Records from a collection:
- - - -
-- ==== Sys2Proof/Machine/Snapshot.lean ====
section
/-!
DEFINITION. The common snapshot trigger (R457).
-/
namespace Sys2Proof.Machine

/-- The snapshot registers as they stand. -/
def latchNow (s : State) : Snapshot :=
  let cs := s.ctxs.toList
  { ts := s.tsc
    issues := cs.map (·.issues)
    occupancy := cs.map (fun c => c.queues.toList.map (fun q => q.entries.length))
    tokens := cs.map (fun c => c.tokens.toList)
    gangs := (List.range s.tasks.length).zip s.tasks |>.filterMap (fun x =>
      match x.2.st with
      | .placed | .released | .preempting | .ending =>
        let c := (s.ctx (ctxAt x.2.first x.2.ctx)).csr
        some (x.1, c.nslots.toNat, c.stepn.toNat)
      | _ => none)
    firkin := s.dies.toList.map (·.firkinBytes)
    frames := s.fhFrames.toList
    unsteered := s.unsteered.toList.map (·.toNat)
    drops := s.fhDrops.toList }

/-- A trigger within 100 ns of the previous one is merged into it; the latched set stays until firmware re-arms it (R457). -/
def snapTrigger (s : State) : State :=
  let merged := match s.snapLast with | some t => decide ((s.tsc - t).toNat ≤ 100) | none => false
  if merged then s
  else
    let s1 := { s with snapLast := some s.tsc }
    if s.snapArmed then { s1 with snapshot := latchNow s, snapArmed := false } else s1

/-- Event SNAPSHOT_PIN_EDGE (R457). -/
def execEvSnapshotPinEdge (s : State) : Out := .next (snapTrigger s)

/-- Event SNAPAT_MATCH (R457): the counter stands at SNAPAT; 0 disarms it. -/
def execEvSnapatMatch (s : State) : Out :=
  .next (if s.snapat ≠ 0 ∧ s.tsc = s.snapat then snapTrigger s else s)

end Sys2Proof.Machine
end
- - - -
▶ [WORK REQUEST]:
Stopping at the line containing "s with snapLast", please repeat exactly every line from the very start of the entries, that line included, and nothing more.

▶ [EXERCISE OUTPUT]:
-- ==== Sys2Proof/Machine/Snapshot.lean ====
section
/-!
DEFINITION. The common snapshot trigger (R457).
-/
namespace Sys2Proof.Machine

/-- The snapshot registers as they stand. -/
def latchNow (s : State) : Snapshot :=
  let cs := s.ctxs.toList
  { ts := s.tsc
    issues := cs.map (·.issues)
    occupancy := cs.map (fun c => c.queues.toList.map (fun q => q.entries.length))
    tokens := cs.map (fun c => c.tokens.toList)
    gangs := (List.range s.tasks.length).zip s.tasks |>.filterMap (fun x =>
      match x.2.st with
      | .placed | .released | .preempting | .ending =>
        let c := (s.ctx (ctxAt x.2.first x.2.ctx)).csr
        some (x.1, c.nslots.toNat, c.stepn.toNat)
      | _ => none)
    firkin := s.dies.toList.map (·.firkinBytes)
    frames := s.fhFrames.toList
    unsteered := s.unsteered.toList.map (·.toNat)
    drops := s.fhDrops.toList }

/-- A trigger within 100 ns of the previous one is merged into it; the latched set stays until firmware re-arms it (R457). -/
def snapTrigger (s : State) : State :=
  let merged := match s.snapLast with | some t => decide ((s.tsc - t).toNat ≤ 100) | none => false
  if merged then s
  else
    let s1 := { s with snapLast := some s.tsc }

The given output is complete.